When new service packs are released, upgrading your front-end servers is a straightforward process. It is simpler than upgrading a back-end server, because there is no user data stored on the front-end server. As long as there are multiple front-end servers, taking one server offline does not mean an interruption in service for the user. If you have multiple front-end servers that are load balanced, you can remove the front-end server you want to upgrade from the load-balancing cluster, upgrade it, and add it back to the load-balancing cluster with no interruption in service to users.

Upgrading Considerations for Outlook Web Access

If Outlook Web Access is deployed in your organization, you should upgrade every front-end server in the organization before you upgrade any back-end servers. This is because of the way Outlook Web Access is built. At a high level, Outlook Web Access data is made up of two parts: templates and controls. Templates are things such as forms (e-mail messages, calendar items, and other forms). Controls are files such as DHTML behaviors, JScript® files, style sheets, and images that are stored in the /exchweb virtual directory in IIS.

When a user accesses Outlook Web Access through the front-end server, the templates actually come from the back-end server, and the controls come from the front-end server. The templates come from the back-end for performance reasons. The controls come from the front-end server because there is no mechanism to proxy a request for data that is not in the Exchange store from a front-end server to a back-end server. This is not a problem as long as the front-end and back-end servers run the same version and service pack of Exchange.
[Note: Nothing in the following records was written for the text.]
-- ==== Sys2Proof/Machine/Operands.lean ====
section
/-! DEFINITION. The byte orders and the word views of the byte arrays (R9, R51, R52, R54). -/

namespace Sys2Proof.Machine

/-- `UNPACK(w)`, lane `j`: bits `[8j+7:8j]` of the word (R9, R91). -/
def lane (w : Word) (j : Nat) : Byte := w.extractLsb' (8 * j) 8

/-- `BE32(b0, b1, b2, b3) = {b0, b1, b2, b3}`: the byte at the lowest index most significant (R9, R52). -/
def be32 (b0 b1 b2 b3 : Byte) : Word := b0 ++ b1 ++ b2 ++ b3

/-- The integer a list of bytes stands for, the first byte least significant. -/
def littleEndian : List Byte → Nat
  | [] => 0
  | b :: bs => b.toNat + 256 * littleEndian bs

/-- `LE128(A) = sum over i of A[i] * 256^i` (R9). -/
def le128 (a : Block) : Nat := littleEndian a.toList

/-- `bytes16(m)`: the 16-byte array with `LE128(bytes16(m)) = m`, for `m` below `2^128` (R132). -/
def bytes16 (m : Nat) : Block := Vector.ofFn fun i => BitVec.ofNat 8 (m / 256 ^ i.val)

/-- Word `k` of a 32-byte array: `PACK(A[4k], A[4k+1], A[4k+2], A[4k+3])` (R54). -/
def seedWord (a : Bytes 32) (k : BitVec 3) : Word :=
  packLanes (a[4 * k.toNat]'(by omega)) (a[4 * k.toNat + 1]'(by omega))
    (a[4 * k.toNat + 2]'(by omega)) (a[4 * k.toNat + 3]'(by omega))

/-- Word `k` of a 16-byte array: `PACK(A[4k], A[4k+1], A[4k+2], A[4k+3])` (R54). -/
def blockWord (a : Block) (k : BitVec 2) : Word :=
  packLanes (a[4 * k.toNat]'(by omega)) (a[4 * k.toNat + 1]'(by omega))
    (a[4 * k.toNat + 2]'(by omega)) (a[4 * k.toNat + 3]'(by omega))

/-- Write of word `k` of a 32-byte array: `A[4k+j] <- w[8j+7:8j]` for `j` = 0..3 (R54, R91). -/
def setSeedWord (a : Bytes 32) (k : BitVec 3) (w : Word) : Bytes 32 :=
  (((a.set (4 * k.toNat) (lane w 0) (by omega)).set (4 * k.toNat + 1) (lane w 1) (by omega)).set
    (4 * k.toNat + 2) (lane w 2) (by omega)).set (4 * k.toNat + 3) (lane w 3) (by omega)

/-- The first `n` bytes of a 32-byte array, zeros above them: `SEED[i] <- SEEDIN[i]` for `i < n`, 0 for `i >= n` (R92). -/
def captureBytes (a : Bytes 32) (n : Nat) : Bytes 32 := Vector.ofFn fun i => if i.val < n then a[i] else 0

/-- `MemRead(addr, 4)` on the buffer: `BUF[addr..addr+3]` as the four bytes of a big-endian word; none where it would
reach outside the 16 bytes (R52, R53). -/
def readBufWord (buf : Block) (addr : Nat) : Option Word :=
  if h : addr + 4 ≤ 16 then some (be32 buf[addr] buf[addr + 1] buf[addr + 2] buf[addr + 3]) else none

end Sys2Proof.Machine
end

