-- ==== Sys2Proof/Machine/Readout.lean ====
section
/-! DEFINITION. The read-out commands `SEEDR`, `STAT`, `CTRR`, `BUFR` (42_readout.md). -/

namespace Sys2Proof.Machine

/-- `SEEDR k`: word `k` of the captured seed, in `READY` and `DEAD`, for `k < KLEN/4` (R140). -/
def execSeedr (k : BitVec 3) (s : State) : Host.Outcome State Fault Refusal :=
  if s.engine.state = .uninit then .next (raise .errState s)
  else if s.engine.klen.toNat / 4 ≤ k.toNat then .next (raise .errIndex s)
  else .next (respond (seedWord s.engine.seed k) s)

/-- `STAT`: the status word, in every state (R141). -/
def execStat (s : State) : Host.Outcome State Fault Refusal := .next (respond (statWord s.engine) s)

/-- `CTRR k`: word `k` of the counter, in every state (R142). -/
def execCtrr (k : BitVec 2) (s : State) : Host.Outcome State Fault Refusal :=
  .next (respond (blockWord s.engine.ctr k) s)

/-- `BUFR k`: word `k` of the buffer, in every state; it does not consume (R143). -/
def execBufr (k : BitVec 2) (s : State) : Host.Outcome State Fault Refusal :=
  .next (respond (blockWord s.engine.buf k) s)

end Sys2Proof.Machine
end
A problem arises when the servers run different versions of service packs. If a template on a back-end server references a control on a front-end server, and the front-end server is running an earlier service pack, the control the back-end server is referencing might not exist. As a result, Outlook Web Access does not work for users whose mailboxes are on the upgraded back-end server.

The reverse situation does not have the same problem. If you upgrade a front-end server first, users see templates from the back-end server. These templates reference the earlier versions of the controls, which still exist on the front-end server, because the files are versioned and not removed in an upgrade. To address this issue, it is recommended that you upgrade all front-end servers before upgrading any back-end servers.

Additionally, ensure that the required services are running before you upgrade. For Exchange setup to run, you must install and enable (but not necessarily start) Network News Transfer Protocol (NNTP), SMTP, W3SVC, and IIS Admin. If the MSExchangeMTA, IMAP4, POP3, and MSExchangeIS services are disabled, Setup still runs; however, Setup will enable these services after it starts. After setup is complete, you can disable unnecessary services.